A ball is thrown upward with an initial velocity V_{o} from the surface of the earth.

The motion of the ball is affected by a drag force equal to m\gamma v^{2} ( where m is 

mass of the ball, v is its instataneous velocity and \gamma is a constant).

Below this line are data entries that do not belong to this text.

/-- A die reaches its trip temperature (R386): its TRIP source occurs, and the reaction is the die's own. -/
def tripDie (u : Nat) (s : State) : State :=
  if !hasSensor s u then s
  else
    let s := tempSample u (max (tripAt u) (tempOf s u)) s
    if u = 64 then occurs 0 0 5 s
    else if u < 12 then fenceStart u 5 (occurs (8 + u) 1 0 s)
    else if u < 20 then fenceStart u 5 (occurs (u - 15) 5 0 s)
    else if u < 56 then fenceStart u 5 (occurs (1 + (u - 32) / 6) 1 (4 * ((u - 32) % 6) + 2) s)
    else
      let k := u - 80
      let s := fset (rPRG_LASER_STATUS k) fPRG_LASER_STATUS_SPARE_STATE (if spareState s k = 4 then 4 else 0) (blankSite k false s)
      fenceStart u 5 (occurs (32 + k) 0 7 s)

/-! ### Thermal modes (R387) -/

/-- Stacks by their code. -/
def stackCodes (s : State) : List Nat := (List.range (nStacks s)).map (· + 32)

def setThermal (d v : Nat) (s : State) : State := dieClocks d (fset (rTHM_CD_STATUS d) fTHM_CD_STATUS_THERMAL_CEIL v s)
def setLimit (u v : Nat) (s : State) : State := showLimit u (updPwr (fun p => { p with limit := Mp.put 100 p.limit u v }) s)

/-- The band of a base-die sensor under a site: 0 below 85 °C to 4 from 100 °C. -/
def bandOf (t : Int) : Nat := if t < 85 then 0 else if t < 90 then 1 else if t < 95 then 2 else if t < 100 then 3 else 4

/-- The ceiling in units of 50 MHz, and the issue limit in percent, of a band. -/
def bandCeil (b : Nat) : Nat := if b = 0 then 40 else 32 - 8 * (b - 1)
def bandLimit (b : Nat) : Nat := if b = 0 then 100 else if b = 1 then 90 else if b = 2 then 75 else if b = 3 then 50 else 25

/-- Puts a compute die or stack in a band. -/
def enterBand (u b : Nat) (s : State) : State :=
  let s := updPwr (fun p => { p with band := Mp.put 0 p.band u b }) s
  if u < 12 then setThermal u (bandCeil b) s else setLimit u (bandLimit b) s

/-- The loosest band that a reading held 3 °C below each lower edge allows, from a band in force. -/
def relaxTo (cur : Nat) (t : Int) : Nat := ((List.range cur).filter (fun (j : Nat) => decide ((85 + 5 * (j : Int)) - 3 < t))).length

/-- A reading of the base-die sensor under a compute die or stack. -/
def bandChange (u : Nat) (t : Int) (held : Bool) (s : State) : State :=
  if !(decide (u < nDies s) || decide (32 ≤ u ∧ u < 32 + nStacks s)) then s
  else
    let s := updPwr (fun p => { p with under := Mp.ins p.under u t }) s
    if fget s rPWR_STATUS fPWR_STATUS_STACKED = 0 then s
    else
      let cur := Mp.get 0 s.pwr.band u
      if cur < bandOf t then enterBand u (bandOf t) s
      else if held ∧ relaxTo cur t < cur then enterBand u (relaxTo cur t) s
      else s

/-- The thermal mode asked for takes effect: the ceilings of the old mode are replaced by those of the new. -/
def switchMode (s : State) : State :=
  if (fget s rPWR_STATUS fPWR_STATUS_STACKED == 1) == s.pwr.stacked then s
  else
    let s := fset rPWR_STATUS fPWR_STATUS_STACKED (b2n s.pwr.stacked) s
    (List.range (nDies s) ++ stackCodes s).foldl (fun s u =>
      enterBand u (if s.pwr.stacked then bandOf (Mp.get 0 s.pwr.under u) else 0) s) s

/-- The adjustments of central mode; ceilings and limits rise only where `raise` allows it. -/
def centralStep (raise : Bool) (s : State) : State :=
  let tcd : Int := (fieldOf s.pwr.thm 24 8 : Nat)
  let tms : Int := (fieldOf s.pwr.thm 8 8 : Nat)
  let tbd : Int := (s.pwr.thmBd : Nat)
  let ceil (s : State) (d : Nat) : Nat := fget s (rTHM_CD_STATUS d) fTHM_CD_STATUS_THERMAL_CEIL
  let s := (List.range (nDies s)).foldl (fun s d =>
    if !dieOk s d then s
    else if tcd < tempOf s d then setThermal d (max 8 (ceil s d - 1)) s
    else if raise ∧ tempOf s d + 2 ≤ tcd then setThermal d (min 40 (ceil s d + 1)) s else s) s
  let s := (List.range (nRidges s)).foldl (fun s n =>
    if dieOk s (16 + n) ∧ tbd < tempOf s (16 + n) then
      (throttled (16 + n)).foldl (fun s d => setThermal d (max 8 (ceil s d - 1)) s) s
    else s) s
  (stackCodes s).foldl (fun s u =>
    let l := Mp.get 100 s.pwr.limit u
    if !dieOk s u then s
    else if tms < tempOf s u then setLimit u (max 25 (l - 5)) s
    else if raise ∧ tempOf s u + 2 ≤ tms then setLimit u (min 100 (l + 5)) s else s) s

/-- The 100 µs control step: new thresholds and a new mode take effect. -/
def thermalStep (raise : Bool) (s : State) : State :=
  let s := updPwr (fun p => { p with
    thm := (regVal s rTHM_CTRL).toNat, thmBd := fget s rTHM_BD_CTRL fTHM_BD_CTRL_BD_TARGET }) s
  let s := switchMode s
  if fget s rPWR_STATUS fPWR_STATUS_STACKED = 0 then centralStep raise s else s

/-! ## Lost clocks (R375) -/

/-- A base die whose Stolon reference has been lost for 1 µs looks after itself: light off, its stacks in self-refresh (R436). -/
def selfSafe (n : Nat) (s : State) : State :=
  if nRidges s ≤ n ∨ (dieOf s (16 + n)).localSafe then s
  else
    let s := setDie (16 + n) { dieOf s (16 + n) with localSafe := true } s
    let s := (List.range 4).foldl (fun s i => blankSite (4 * n + i) false s) s
    (List.range 6).foldl (fun s k =>
      if stackState s n k = 2 then fset (rMEM_STACK_STATUS n k) fMEM_STACK_STATUS_STATE 3 s else s) s

/-- The Col die loses its clock: it takes the whole module down, every base die looks after itself, and only a power-on reset
recovers (R28, R440). -/
def colLost (s : State) : State :=
  let s := showFault ((List.range (nRidges s)).foldl (fun s n => selfSafe n s) s)
  { s with crestRun := false, ready := false
           boot := { s.boot with up := false, lost := true, stable := [], loading := false, fw := false } }

/-- A PLL loses lock or reference and withdraws its clock-good; what depends on the die goes with it (R28, R254). -/
def clockLost (b : Block) (s : State) : State :=
  let s := { s with boot := { s.boot with stable := s.boot.stable.filter (· != b) } }
  match b with
  | .compute d => if d < nDies s then occurs (8 + d) 1 3 (fenceStart d 1 s) else s
  | .base n => if n < nRidges s then occurs (1 + n) 5 2 (fenceStart (16 + n) 1 s) else s
  | .core c => if c < nCores s then fset (rCLK_CORE_FREQ (c / 16) (c % 16)) fCLK_CORE_FREQ_ON 0 s else s
  | .col => colLost s
  | .porger k => if k < nSites s then fenceStart (80 + k) 1 s else s

/-! ## Profiles and overrides (R388 to R390) -/

/-- A protection mode reaches every ridge (R389). -/
def setProt (v : Nat) (s : State) : State :=
  (List.range (nRidges s)).foldl (fun s n => fset (rMEM_RIDGE_CFG n) fMEM_RIDGE_CFG_PROT v s) (fset rPWR_PROFILE fPWR_PROFILE_PROT v s)

/-- A link mode is asked for on every port that is UP (R315). -/
def setLinkMode (v : Nat) (s : State) : State :=
  if fget s rPWR_PROFILE fPWR_PROFILE_LINK = v then s
  else
    let s := fset rPWR_PROFILE fPWR_PROFILE_LINK v s
    (List.range (nPorts s)).foldl (fun s p => if portState s p = 3 then askChange p 3 (b2n (wantHalf s p)) 0 s else s) s

def setCeil (v : Nat) (s : State) : State := allClocks (fset rPWR_PROFILE fPWR_PROFILE_CLK_CEIL v s)
def setCap (s : State) : State := fset rPWR_PROFILE fPWR_PROFILE_CAP_W (capNow s) s

def profileCeil (p : Nat) : Nat := if p = 0 then 40 else if p = 1 then 32 else 24

/-- One of the four settings takes the current profile's value, unless it is overridden (R30). -/
def setFromProfile (setting : Nat) (s : State) : State :=
  let p := fget s rPWR_PROFILE fPWR_PROFILE_PROFILE
  let free (f : Fld) : Bool := fget s rPWR_PROFILE f == 0
  if setting = 0 then (if free fPWR_PROFILE_OVR_CLK then setCeil (profileCeil p) s else s)
  else if setting = 1 then (if free fPWR_PROFILE_OVR_CAP then setCap s else s)
  else if setting = 2 then (if free fPWR_PROFILE_OVR_PROT then setProt (if p = 2 then 1 else 0) s else s)
  else (if free fPWR_PROFILE_OVR_LINK then setLinkMode (if p = 2 then 1 else 0) s else s)

/-- A profile change in the order of R388: clocks first on the way down, last on the way up. -/
def setProfile (p : Nat) (s : State) : State :=
  let down := decide (fget s rPWR_PROFILE fPWR_PROFILE_PROFILE ≤ p)
  let s := fset rPWR_PROFILE fPWR_PROFILE_PROFILE p s
  tracePower 0 ((if down then [0, 1, 3, 2] else [2, 3, 1, 0]).foldl (fun s i => setFromProfile i s) s)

Time taken

by the ball to rise to its zenith is:

  • Option 1)

    \frac{1}{\sqrt{\gamma g}}\tan^{-1}(\sqrt{\frac{\gamma }{g}}V_{o})

  • Option 2)

    \frac{1}{\sqrt{\gamma g}}\sin^{-1}(\sqrt{\frac{\gamma }{g}}V_{o})

  • Option 3)

    \frac{1}{\sqrt{\gamma g}}\ln(1+\sqrt{\frac{\gamma }{g}}V_{o})

  • Option 4)

    \frac{1}{\sqrt{2\gamma g}}\tan^{-1}(\sqrt{\frac{2\gamma }{g}}V_{o})

 

Answers (1)
V Vakul

 

Newton's 2nd Law -

F\propto \frac{dp}{dt}

F=\tfrac{kdp}{dt} 

F=\tfrac{d\left (mv \right )}{dt} 

F=\tfrac{m\left (dv \right )}{dt}

\frac{dv}{dt}=a

Therefore  F=ma

- wherein

K=1 in C.G.S & S.I

Force can be defined as rate of change of momentum.

 

 

f_{drag}=m\gamma v^{2}

a_{net}=\frac{dv}{dt}=-(g+\gamma v^{2})

\int_{V_o}^{0}\frac{dv}{(g+\gamma v^{2})}=\int_{0}^{t}-dt

=> \frac{1}{\gamma }\int_{V_o}^{0}\frac{dv}{(g/\gamma +v^{2})}=\int_{0}^{t}-dt

=>\frac{1}{\sqrt{\gamma g}}\tan^{-1}(\sqrt{\frac{\gamma }{g}}V_{o})=t 


Option 1)

\frac{1}{\sqrt{\gamma g}}\tan^{-1}(\sqrt{\frac{\gamma }{g}}V_{o})

Option 2)

\frac{1}{\sqrt{\gamma g}}\sin^{-1}(\sqrt{\frac{\gamma }{g}}V_{o})

Option 3)

\frac{1}{\sqrt{\gamma g}}\ln(1+\sqrt{\frac{\gamma }{g}}V_{o})

Option 4)

\frac{1}{\sqrt{2\gamma g}}\tan^{-1}(\sqrt{\frac{2\gamma }{g}}V_{o})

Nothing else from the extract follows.